> Problem description:
Where the string "BitVec" appears in a line of the material below, copy that line.
START Records supplied
-- ==== Sys2Proof/Tests/Slice0.lean ====
section
/-! SUPPORT. The model's own tests: the checks of WellFormed, the words of every command written out from the layout of
spec/30_encoding.md R71, single commands against the vectors of spec/95_test_vectors.md (named in each docstring), and,
for each statement that has hypotheses, a state and operands that meet all of them (theorems test_meets_…). -/

namespace Sys2Proof.Tests

open Sys2Proof Sys2Proof.Machine

/-! ### Well-formed commands (30_encoding.md R77) -/

theorem test_wellFormed_readBits_zero : (Instr.readBits 0 0 false).wellFormed = false := by decide
theorem test_wellFormed_readBits_nine : (Instr.readBits 0 9 false).wellFormed = false := by decide
theorem test_wellFormed_writeBits_zero : (Instr.writeBits 0 0 false 1).wellFormed = false := by decide
theorem test_wellFormed_writeBits_fifteen : (Instr.writeBits 0 15 false 1).wellFormed = false := by decide
theorem test_wellFormed_ends :
    (Instr.readBits 0 1 true).wellFormed = true ∧ (Instr.writeBits 3 8 false 0xFF).wellFormed = true := by decide

/-! ### Words, bit by bit: RSV2 VAL RSV1 Z S W CID OPC (30_encoding.md R71, R72) -/

/-- Does a word decode to a command? -/
def decodesTo (w : Word) (i : Instr) : Bool := match decode w with | .ok j => decide (j = i) | .error _ => false

/-- Does the decoder refuse a word for a reason? -/
def rejects (w : Word) (r : DecodeReject) : Bool := match decode w with | .ok _ => false | .error e => decide (e = r)

theorem test_word_create : decodesTo 0b00000000_00000000_00_1_0_0000_0000_0001 (.create true) = true := by decide
theorem test_word_destroy : decodesTo 0b00000000_00000000_00_0_0_0000_0001_0010 (.destroy 1) = true := by decide
theorem test_word_atEnd : decodesTo 0b00000000_00000000_00_0_0_0000_1111_0011 (.atEnd 15) = true := by decide
theorem test_word_readOneBit : decodesTo 0b00000000_00000000_00_0_1_0000_0010_0100 (.readOneBit 2 true) = true := by decide
theorem test_word_readBits : decodesTo 0b00000000_00000000_00_0_0_0011_0000_0101 (.readBits 0 3 false) = true := by decide
theorem test_word_readField : decodesTo 0b00000000_00000000_00_0_1_0000_0000_0110 (.readField 0 true) = true := by decide
theorem test_word_readBytesAligned :
    decodesTo 0b00000000_00000000_00_0_0_0000_0011_0111 (.readBytesAligned 3) = true := by decide
theorem test_word_remainingBytes :
    decodesTo 0b00000000_00000000_00_0_0_0000_0100_1000 (.remainingBytes 4) = true := by decide
theorem test_word_remainingBits :
    decodesTo 0b00000000_00000000_00_0_0_0000_0001_1001 (.remainingBits 1) = true := by decide
theorem test_word_writeBits :
    decodesTo 0b00000000_11001100_00_0_0_1000_0000_1010 (.writeBits 0 8 false 0xCC) = true := by decide
theorem test_word_writeField :
    decodesTo 0b00000000_00000000_00_0_0_0000_0010_1011 (.writeField 2 false) = true := by decide
theorem test_word_writeBytesAligned :
    decodesTo 0b00000000_00000000_00_0_1_0000_0000_1100 (.writeBytesAligned 0 true) = true := by decide
theorem test_word_dumpHex : decodesTo 0b00000000_00000000_00_0_0_0000_0000_1101 .dumpHex = true := by decide

/-- Opcodes 0x0, 0xE, 0xF are reserved (V-E1). -/
theorem test_word_reserved_opcodes :
    rejects 0x00000000 .reservedOpcode = true ∧ rejects 0x0000000E .reservedOpcode = true
    ∧ rejects 0x0000000F .reservedOpcode = true := by decide

/-- RSV1 and RSV2 must be 0 (V-E1). -/
theorem test_word_reserved_bits :
    rejects 0x00004003 .reservedBits = true ∧ rejects 0x00008003 .reservedBits = true
    ∧ rejects 0x01000003 .reservedBits = true ∧ rejects 0x80000003 .reservedBits = true := by decide

/-- A field a command does not use must be 0 (V-E1). -/
theorem test_word_must_be_zero :
    rejects 0x00000011 .mustBeZeroField = true ∧ rejects 0x00001007 .mustBeZeroField = true
    ∧ rejects 0x00002003 .mustBeZeroField = true ∧ rejects 0x00010003 .mustBeZeroField = true
    ∧ rejects 0x0000010B .mustBeZeroField = true ∧ rejects 0x0000100D .mustBeZeroField = true := by decide

/-! ### Single commands -/

/-- A live cursor over a buffer at 0x100. -/
def testCursor (len pos brib : Nat) : Ctx :=
  { valid := true, base := 0x100, len := BitVec.ofNat 28 len, pos := BitVec.ofNat 31 pos, brib := BitVec.ofNat 4 brib }

/-- The state after reset with a cursor in context 0, bytes in M and operands. -/
def testState (x : Ctx) (m : Memory) (a0 a1 a2 : Nat) : State :=
  { State.reset.setCtx 0 x with
    mem := m, arg0 := BitVec.ofNat 32 a0, arg1 := BitVec.ofNat 32 a1, arg2 := BitVec.ofNat 32 a2 }

/-- What a test looks at: RES0 and STATUS as the host reads them, POS and BRIB of context 0, and M. -/
structure Seen where
  res0 : Nat
  status : Nat
  pos : Nat
  brib : Nat
  mem : Memory
  deriving DecidableEq, Repr

/-- What a command leaves. -/
def seen (i : Instr) (s : State) : Option Seen :=
  match exec i s with
  | .next t => some ⟨t.res0.toNat, (statusWord t.status).toNat, (t.ctx 0).pos.toNat, (t.ctx 0).brib.toNat, t.mem⟩
  | .fault _ => none
  | .refused _ => none
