/-- The compact opcodes of Table 2.8. -/
noncomputable def decodeCompact (c : Compact) : Option Instr :=
  match c.op.toNat with
  | 0x01 => if c.b = 0#5 then some (.cAdd c.a) else none
  | 0x02 => if c.b = 0#5 then some (.cSub c.a) else none
  | 0x03 => if c.b = 0#5 then some (.cAnd c.a) else none
  | 0x04 => if c.b = 0#5 then some (.cOr c.a) else none
  | 0x05 => if c.b = 0#5 then some (.cXor c.a) else none
  | 0x06 => if c.b = 0#5 then some (.cMul c.a) else none
  | 0x07 => some (.cAddi (c.b ++ c.a))
  | 0x08 => if c.b.extractLsb' 1 4 = 0#4 then some (.cSlli c.a (c.b.extractLsb' 0 1)) else none
  | 0x09 => if c.b.extractLsb' 1 4 = 0#4 then some (.cSrli c.a (c.b.extractLsb' 0 1)) else none
  | 0x0A => if c.b.extractLsb' 1 4 = 0#4 then some (.cSrai c.a (c.b.extractLsb' 0 1)) else none
  | 0x0B => some (.cLd c.a c.b)
  | 0x0C => some (.cSt c.a c.b)
  | 0x10 => if c.b = 0#5 then some (.cVadd c.a) else none
  | 0x11 => if c.b = 0#5 then some (.cVsub c.a) else none
  | 0x12 => if c.b = 0#5 then some (.cVmul c.a) else none
  | 0x13 => some (.cVmacc c.a c.b)
  | 0x14 => if c.b = 0#5 then some (.cVfadd c.a) else none
  | 0x15 => if c.b = 0#5 then some (.cVfsub c.a) else none
  | 0x16 => if c.b = 0#5 then some (.cVfmul c.a) else none
  | 0x17 => some (.cVfma c.a c.b)
  | 0x18 => if c.b = 0#5 then some (.cVfmin c.a) else none
  | 0x19 => if c.b = 0#5 then some (.cVfmax c.a) else none
  | 0x1A => if c.b = 0#5 then some (.cVand c.a) else none
  | 0x1B => if c.b = 0#5 then some (.cVor c.a) else none
  | 0x1C => if c.b = 0#5 then some (.cVxor c.a) else none
  | 0x1D => if c.b = 0#5 then some (.cVmin c.a) else none
  | 0x1E => if c.b = 0#5 then some (.cVmax c.a) else none
  | _ => none

/-- Why the bits are no instruction. -/
inductive Reject where
  /-- The compact opcode is reserved, or a field its row requires to be zero is not (R48). -/
  | compactReserved
  /-- The major or function code is not assigned, or a field that must be zero is not (R38, R40, R41). -/
  | notAssigned
  /-- A field holds a value outside its range (R37, R38, R42 to R46). -/
  | fieldRange
  /-- The bytes end before the instruction does. -/
  | truncated
  deriving DecidableEq, Repr

/-- What decoding answers: an instruction and its length in bytes, or a named rejection. -/
inductive Decoded where
  | ok (i : Instr) (length : Nat)
  | bad (why : Reject)
  deriving DecidableEq, Repr

/-- Keeps a decoded row whose fields pass the checks of `Instr.wf`. -/
def Decoded.checked (i : Instr) (length : Nat) : Decoded :=
  if i.wf then .ok i length else .bad .fieldRange

/-- Decodes the halfword at the program counter and, for a 32-bit instruction, the one after it (R33). -/
noncomputable def decodeHalves (h0 h1 : BitVec 16) : Decoded :=
  if h0.extractLsb' 0 1 = 1#1 then
    match decodeMajor (Raw.ofWord (h1 ++ h0)) with
    | some i => .checked i 4
    | none => .bad .notAssigned
  else
    match decodeCompact (Compact.ofHalf h0) with
    | some i => .checked i 2
    | none => .bad .compactReserved

/-- Decodes the instruction that a list of bytes begins with; the bytes of a halfword are little-endian (R4, R33). -/
noncomputable def decodeBytes : List Byte → Decoded
  | b0 :: b1 :: b2 :: b3 :: _ => decodeHalves (b1 ++ b0) (b3 ++ b2)
  | b0 :: b1 :: _ =>
    if b0.extractLsb' 0 1 = 1#1 then .bad .truncated else decodeHalves (b1 ++ b0) 0#16
  | _ => .bad .truncated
END Records supplied
> Problem solution:
  { valid := true, base := 0x100, len := BitVec.ofNat 28 len, pos := BitVec.ofNat 31 pos, brib := BitVec.ofNat 4 brib }
    mem := m, arg0 := BitVec.ofNat 32 a0, arg1 := BitVec.ofNat 32 a1, arg2 := BitVec.ofNat 32 a2 }
noncomputable def decodeHalves (h0 h1 : BitVec 16) : Decoded :=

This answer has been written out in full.